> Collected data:
»»
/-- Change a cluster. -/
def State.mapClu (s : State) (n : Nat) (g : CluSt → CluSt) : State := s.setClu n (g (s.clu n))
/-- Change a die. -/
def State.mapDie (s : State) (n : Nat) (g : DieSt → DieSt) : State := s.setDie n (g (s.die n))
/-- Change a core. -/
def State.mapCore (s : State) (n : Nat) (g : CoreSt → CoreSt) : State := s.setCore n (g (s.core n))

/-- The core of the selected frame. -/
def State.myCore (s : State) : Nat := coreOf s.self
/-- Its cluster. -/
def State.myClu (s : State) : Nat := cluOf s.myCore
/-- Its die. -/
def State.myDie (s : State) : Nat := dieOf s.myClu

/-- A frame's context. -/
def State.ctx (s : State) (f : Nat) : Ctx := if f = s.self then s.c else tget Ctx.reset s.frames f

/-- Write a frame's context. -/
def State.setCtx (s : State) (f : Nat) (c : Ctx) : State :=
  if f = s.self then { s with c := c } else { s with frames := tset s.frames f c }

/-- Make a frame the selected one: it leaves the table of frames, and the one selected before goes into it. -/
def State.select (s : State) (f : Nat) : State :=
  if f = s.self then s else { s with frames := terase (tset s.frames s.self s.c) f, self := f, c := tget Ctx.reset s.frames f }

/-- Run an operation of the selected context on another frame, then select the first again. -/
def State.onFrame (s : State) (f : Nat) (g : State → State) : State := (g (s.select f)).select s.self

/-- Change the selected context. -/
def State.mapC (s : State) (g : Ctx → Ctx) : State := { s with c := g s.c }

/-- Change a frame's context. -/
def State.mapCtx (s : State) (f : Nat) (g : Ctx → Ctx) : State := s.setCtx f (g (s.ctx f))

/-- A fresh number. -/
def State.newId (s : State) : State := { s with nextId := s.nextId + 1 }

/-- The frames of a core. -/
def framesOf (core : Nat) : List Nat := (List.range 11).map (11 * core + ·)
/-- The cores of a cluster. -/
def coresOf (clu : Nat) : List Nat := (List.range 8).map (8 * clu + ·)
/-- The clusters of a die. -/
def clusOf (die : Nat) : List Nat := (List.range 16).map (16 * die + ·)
««
> WORK TASK: Please repeat all the records above exactly as they appear.

> RESPONSE TO THE EXERCISE:
/-- Change a cluster. -/
def State.mapClu (s : State) (n : Nat) (g : CluSt → CluSt) : State := s.setClu n (g (s.clu n))
/-- Change a die. -/
def State.mapDie (s : State) (n : Nat) (g : DieSt → DieSt) : State := s.setDie n (g (s.die n))
/-- Change a core. -/
def State.mapCore (s : State) (n : Nat) (g : CoreSt → CoreSt) : State := s.setCore n (g (s.core n))

/-- The core of the selected frame. -/
def State.myCore (s : State) : Nat := coreOf s.self
/-- Its cluster. -/
def State.myClu (s : State) : Nat := cluOf s.myCore
/-- Its die. -/
def State.myDie (s : State) : Nat := dieOf s.myClu

/-- A frame's context. -/
def State.ctx (s : State) (f : Nat) : Ctx := if f = s.self then s.c else tget Ctx.reset s.frames f

/-- Write a frame's context. -/
def State.setCtx (s : State) (f : Nat) (c : Ctx) : State :=
  if f = s.self then { s with c := c } else { s with frames := tset s.frames f c }

/-- Make a frame the selected one: it leaves the table of frames, and the one selected before goes into it. -/
def State.select (s : State) (f : Nat) : State :=
  if f = s.self then s else { s with frames := terase (tset s.frames s.self s.c) f, self := f, c := tget Ctx.reset s.frames f }

/-- Run an operation of the selected context on another frame, then select the first again. -/
def State.onFrame (s : State) (f : Nat) (g : State → State) : State := (g (s.select f)).select s.self

/-- Change the selected context. -/
def State.mapC (s : State) (g : Ctx → Ctx) : State := { s with c := g s.c }

/-- Change a frame's context. -/
def State.mapCtx (s : State) (f : Nat) (g : Ctx → Ctx) : State := s.setCtx f (g (s.ctx f))

/-- A fresh number. -/
def State.newId (s : State) : State := { s with nextId := s.nextId + 1 }

/-- The frames of a core. -/
def framesOf (core : Nat) : List Nat := (List.range 11).map (11 * core + ·)
/-- The cores of a cluster. -/
def coresOf (clu : Nat) : List Nat := (List.range 8).map (8 * clu + ·)
/-- The clusters of a die. -/
def clusOf (die : Nat) : List Nat := (List.range 16).map (16 * die + ·)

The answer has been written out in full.